How to Make Homemade Flower Pots


Small or large, plants need pots from their earliest seedling days until their maturity in full bloom. Why not make your own flower pots? Homemade flower pots make great use of recycled items, are an attractive addition to any room, porch or yard, and make wonderful gifts when they're themed to people, events and holidays. Seasonal themes work equally well at home or as gifts. Let your imagination be your guide.

Things You'll Need

  • Old flower pots
  • Broken glass and china
  • Old non-porous containers
  • Craft adhesive
  • Craft laminate
  • Ice pick
  • Hammer
  • Pebbles
  • Ceramic tile adhesive
  • Old seed packet covers
  • Spackling spatula
  • Glue gun
  • Bits of old fabric, lace, yarn and rick-rack
  • Beads and buttons
  • Craft paints

Finding the Right Containers and Materials and Designing Your Pot

  • Scout out useful containers when you shop garage sales and thrift stores. A lovely but slightly chipped old cup, a colorful antique cookie tin, or a battered ash could make a great plant receptacle.

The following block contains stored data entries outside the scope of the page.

/-- The last fragment of a unit that an engine sent has entered the network (R348): its tag is done, and the unit counts as sent. -/
def Dev.packSent (d : Dev) (g : Nat) : Dev :=
  let a := slotIx g
  if d.rd F.SSW_SLOT_CFG_src_type a ≠ 1 ||
     decide ((d.slotsFrom a.die 1 (d.rd F.SSW_SLOT_CFG_src_unit a) (d.rd F.SSW_SLOT_CFG_src_idx a)).head? ≠ some g) then d else
  let p := 8 * a.die + d.rd F.SSW_SLOT_CFG_src_unit a
  let i := d.rd F.SSW_SLOT_CFG_src_idx a
  let x := Tbl.get PackSt.fresh d.en.pack p
  match Tbl.get [] x.sends i with
  | [] => d
  | e :: r =>
    let d := d.addWrap F.PK_STX_STAT_sent { die := a.die, u := p % 8, i := i }
    let y := Tbl.get EngSt.fresh d.en.eng e.1
    let x' : PackSt := { x with sends := x.sends.set [] i r }
    let y' : EngSt := { y with xq := y.xq.set 0 e.2 2 }
    { d with en := { d.en with pack := d.en.pack.set PackSt.fresh p x', eng := d.en.eng.set EngSt.fresh e.1 y' } }

/-- STRM (R231): the next fragment that waits at the slot's source leaves for its sink slice. -/
def execStrm (g : Fin 4096) (s : State) : Result := s.act fun d =>
  if !d.streamsOpen || !d.slotOn g then d else
  match (d.slot g).srcQ with
  | [] => d
  | y :: r => ((d.setSlot g { d.slot g with srcQ := r }).sendFrag g y).on y.last (fun d => d.packSent g)

/-- A unit's fragments (R233): 1,920 bytes each but the last. -/
def splitUnit (h : LineFrag) (data : List Byte) : List LineFrag :=
  let n := max 1 (ceilDiv data.length 1920)
  (List.range n).map (fun i =>
    let part := (data.drop (1920 * i)).take 1920
    { h with frag := Fin.ofNat 256 i, first := decide (i = 0), last := decide (i + 1 = n), bytes := Fin.ofNat 2048 part.length, data := part })

/-- A source hands a unit to a slot: its fragments wait at the source until the network takes them (R238). -/
def Dev.sourceUnit (d : Dev) (g : Nat) (seq : BitVec 32) (kind line frame : Nat) (data : List Byte) : Dev :=
  let h : LineFrag :=
    { seq := seq, slot := Fin.ofNat 4096 g, frag := 0, first := true, last := true, kind := Fin.ofNat 8 kind, copyB := false, rpt := false, resv := false,
      line := BitVec.ofNat 16 line, frame := BitVec.ofNat 16 frame, bytes := 0, depart := 0, data := [] }
  d.setSlot g { d.slot g with srcQ := (d.slot g).srcQ ++ splitUnit h data }

/-- FABRIC_SOURCE_UNIT (R237, R238, R173): a fabric source port offers a unit. `spDrop` discards it; a unit offered to a full port is overrun. -/
def execFabricSourceUnit (f : Fin 12) (p : Fin 64) (u : FabUnit) (spDrop : Bool) (s : State) : Result := s.act fun d =>
  let a : Ix := { die := f.val / 3, i := f.val % 3, j := p }
  if !d.flag F.SSW_FSRC_enable a || !d.streamsOpen || d.dieOff (f.val / 3) || d.dieOff (4 + f.val) || d.fab.closedSp.any (fun e => decide (e.1 = f.val * 64 + p.val)) then d else
  let g := f.val / 3 * 1024 + d.rd F.SSW_FSRC_slot a
  let c := slotIx g
  let named := d.slotOn g && d.rd F.SSW_SLOT_CFG_src_type c = 2 && decide (d.rd F.SSW_SLOT_CFG_src_unit c = f.val % 3) &&
    decide (d.rd F.SSW_SLOT_CFG_src_idx c = p.val)
  if !named then d.badUnit g
  else if spDrop then (d.bump F.SSW_SLOT_ERR_bad_units c).fabCount f 38 p 1
  else if 4 ≤ ((d.slot g).srcQ.filter (fun y => y.last)).length then (d.bump F.SSW_SLOT_ERR_overrun c).fabCount f 36 p 1
  else
    let x := d.slot g
    let chan := d.flag F.SSW_FSRC_channel a
    let stamp := chan || d.flag F.SSW_SLOT_CFG_seq_stamp c
    let h : LineFrag :=
      { seq := if stamp then x.stamp else u.seq, slot := Fin.ofNat 4096 g, frag := 0, first := true, last := true, kind := if chan then 4 else u.kind,
        copyB := false, rpt := false, resv := u.other, line := u.line, frame := u.frame, bytes := 0, depart := 0, data := [] }
    let data := if chan then u.data.take 1920 else u.data
    d.setSlot g { x with srcQ := x.srcQ ++ splitUnit h data, stamp := if stamp then x.stamp + 1 else x.stamp }

/-! ### Frame stores: the reading side (R252, R253, R254) -/

/-- FRAME_STORE_DECISION (R252): a frame starts on the store's read generator. -/
def execFrameStoreDecision (k : Fin 256) (s : State) : Result := s.act fun d =>
  let a := fsIx k
  if !d.flag F.SSW_FS_CFG_enable a || !d.streamsOpen then d else
  let x := d.fsOf k
  let nx := (d.rd F.SSW_FS_STAT_r_slot a + 1) % d.rd F.SSW_FS_CFG_depth a
  if x.done.contains nx then (d.st F.SSW_FS_STAT_r_slot a nx).setFs k { x with rep := false }
  else (d.bump F.SSW_FS_STAT_repeats a).setFs k { x with rep := true }

/-- Whether a store's copy can be read: the primary while its stack serves, the mirror while it is valid. -/
def Dev.copyUp (d : Dev) (k : Nat) (mirror : Bool) : Bool :=
  if mirror then d.flag F.SSW_FS_CFG_mirrored (fsIx k) && d.flag F.SSW_FS_STAT_mirror_valid (fsIx k) && d.stackUp (d.rd F.SSW_FS_CFG_mirror_stack (fsIx k))
  else d.stackUp (d.rd F.SSW_FS_CFG_stack (fsIx k))

/-- FRAME_STORE_LINE_READ (R252, R253): the reader's line event for a unit. It reads the copy on its own base die, the other where that one is out of
service. A read still under way is late. -/
def execFrameStoreLineRead (g : Fin 4096) (unit : Fin 8192) (frame : Nat) (s : State) : Result := s.act fun d =>
  let a := slotIx g
  let k := d.rd F.SSW_SLOT_CFG_fs a
  if !d.slotOn g || d.rd F.SSW_SLOT_CFG_src_type a ≠ 3 || !d.flag F.SSW_FS_CFG_enable (fsIx k) || !d.streamsOpen ||
     decide (d.rd F.SSW_SLOT_RATE_units a ≤ unit.val) then d else
  let d := d.on (Tbl.get none d.ssw.reads g).isSome (fun d => d.bump F.SSW_FS_STAT_fs_late (fsIx k))
  let own := decide (d.rd F.SSW_FS_CFG_stack (fsIx k) / 2 ≠ g.val / 1024)
  let r : FsRead := { unit := unit, mirror := if d.copyUp k own then own else if d.copyUp k (!own) then !own else own, again := false,
                      slot := d.rd F.SSW_FS_STAT_r_slot (fsIx k), frame := frame }
  { d with ssw := { d.ssw with reads := d.ssw.reads.set none g (some r) } }

/-- FRAME_STORE_READ_RETURN (R253): a failed read is read again from the other copy, and the unit is lost when that fails too. A unit that comes back
leaves the slice with the `seq` of R234. -/
def execFrameStoreReadReturn (g : Fin 4096) (fate : ReadFate) (s : State) : Result := s.act fun d =>
  let a := slotIx g
  let k := d.rd F.SSW_SLOT_CFG_fs a
  match Tbl.get none d.ssw.reads g with
  | none => d
  | some r =>
    let n := d.rd F.SSW_SLOT_RATE_units a
    let ub := d.rd F.SSW_SLOT_RATE_unit_bytes a
    let (code, data, d) := match fate with
      | .served => d.memRead (d.rd F.SSW_FS_CFG_key_id (fsIx k)) (d.unitAddr k r.mirror n ub r.slot r.unit) ub
      | .timedOut => (.timeout, [], d)
      | .faulted => (.fault, [], d)
    if code = .done then
      let d := { d with ssw := { d.ssw with reads := d.ssw.reads.set none g none } }
      let kind := d.rd F.SSW_SLOT_CFG_kind a
      let line := if kind = 0 then d.rd F.SSW_FS_CFG_line0 (fsIx k) + r.unit * d.rd F.SSW_FS_CFG_line_step (fsIx k) else r.unit
      let h : LineFrag :=
        { seq := BitVec.ofNat 32 (r.frame * n + r.unit), slot := g, frag := 0, first := true, last := true, kind := Fin.ofNat 8 kind, copyB := false,
          rpt := (d.fsOf k).rep, resv := false, line := BitVec.ofNat 16 line, frame := BitVec.ofNat 16 r.frame, bytes := 0, depart := 0, data := [] }
      if d.ownSlice g then (splitUnit h data).foldl (fun (d : Dev) (y : LineFrag) => d.sendFrag g y) d
      else d.setSlot g { d.slot g with srcQ := (d.slot g).srcQ ++ splitUnit h data }
    else if !r.again && d.flag F.SSW_FS_CFG_mirrored (fsIx k) then
      let r' := { r with mirror := !r.mirror, again := true }
      { (d.bump F.SSW_FS_STAT_redirected (fsIx k)) with ssw := { d.ssw with reads := d.ssw.reads.set none g (some r') } }
    else { (d.bump F.SSW_SLOT_MRG_lost a) with ssw := { d.ssw with reads := d.ssw.reads.set none g none } }

/-! ### Delivery engines (R257) -/

/-- DE_TAKEOVER (R257): the lockstep pair of delivery engine c of slice b disagrees. DE8 takes its slots over where it is free. -/
def execDeTakeover (b : Fin 4) (c : Fin 9) (s : State) : Result := s.act fun d =>
  let a := Ix.onDie b
  let up := d.rd F.SSW_STATUS_de_up a
  if bits up c 1 = 0 then d else
  let busy := decide (c.val < 8) && (d.flag F.SSW_STATUS_spare_busy a || bits up 8 1 = 0)
  let d := (d.st F.SSW_STATUS_de_up a (up - 2 ^ c.val)).on (decide (c.val < 8) && !busy) (fun d => d.st F.SSW_STATUS_spare_busy a 1)
  d.occur { die := b, block := 1, inst := 0, cls := 9, sev := if busy then sevStream else sevNote, detail := c }

end Sys2Proof.Machine
end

  • Check out barn sales. You might find a discarded well bucket, some ceramic cookie jars or an old shaving cup that could make a fine homemade flower pot.

  • Look through your own cupboards and closets. An old Army boot, an orphaned high-topped tennis shoe or a lidless china teapot---these are all items that can be transformed into flower pots. Old cracked flower pots are also perfect candidates, as are old beach pails and lunchboxes.

  • Select a theme around which you will build your flower pot design. If you're making your flower pot as a gift, this might be a holiday, birthday, anniversary, back-to-school, thank you or congratulations on a new baby. For a working mom, decorate an old tennis shoe with sequins, pearls and faux gems. For dad, focus on a hobby or occupation theme.

  • Reflect the seasons, your décor or your personal interests when making flower pots or your own use. Consider a patchwork design for the quilter, books and glasses for the avid reader, or spools, measuring tape and fabric pieces for the seamstress.

  • Keep a collection of broken glass, mirrors, pottery and china in a cupboard along with baskets of old clothing, fabric ends, yarn, lace and rick-rack. Save a tin filled with old buttons, sequins, broken jewelry and fake gemstones. You'll mix-and-match them as you craft your flower pot.

Working With Tin and Metal

  • Use the ice pick and hammer to carefully punch out holes in the bottom of the tin. This will allow the water to drain away and avoid rusting out the tin. Metal and tin flower pots, if used indoors, will require an under-dish to protect furniture and fabrics.

  • Decorate plain tin or metal flower pots by using craft adhesive to secure the colorful covers of empty flower packets to them. After the packets have dried securely on the flower pot, coat the packets with laminate to protect the paper from water spills and drips.

  • Include a bag of pebbles to line the bottom of your metal container, if you're giving the flower pot as a gift. The pebbles will improve drainage once the pot is filled with soil.

Working With Pottery

  • Lather a layer of ceramic tile adhesive around an old flower pot, using a spackling spatula. Decorate the pot with colorful glass pieces, old buttons, broken china, beads, buttons, marbles or whatever baubles and materials you're using.

  • Use a damp cloth to wipe any adhesive residue off the decorations before allowing the flower pot to dry completely.

  • Cut colorful old fabric pieces into interesting shapes. Use a mixture of solids, prints and floral fabrics. Use craft adhesive to glue the fabric pieces in a patchwork design onto an old flower pot. Cut rick-rack into small pieces. Use a glue gun to apply the rick-rack to form a border where the fabric pieces meet. The result will be a patchwork quilt design.

Tips & Warnings

  • Cover your work surface with an old towel or newspaper to capture spills, drips and dust.
  • Don't let children work unsupervised on any flower pot project that involves hot glue, broken glass or pottery shards.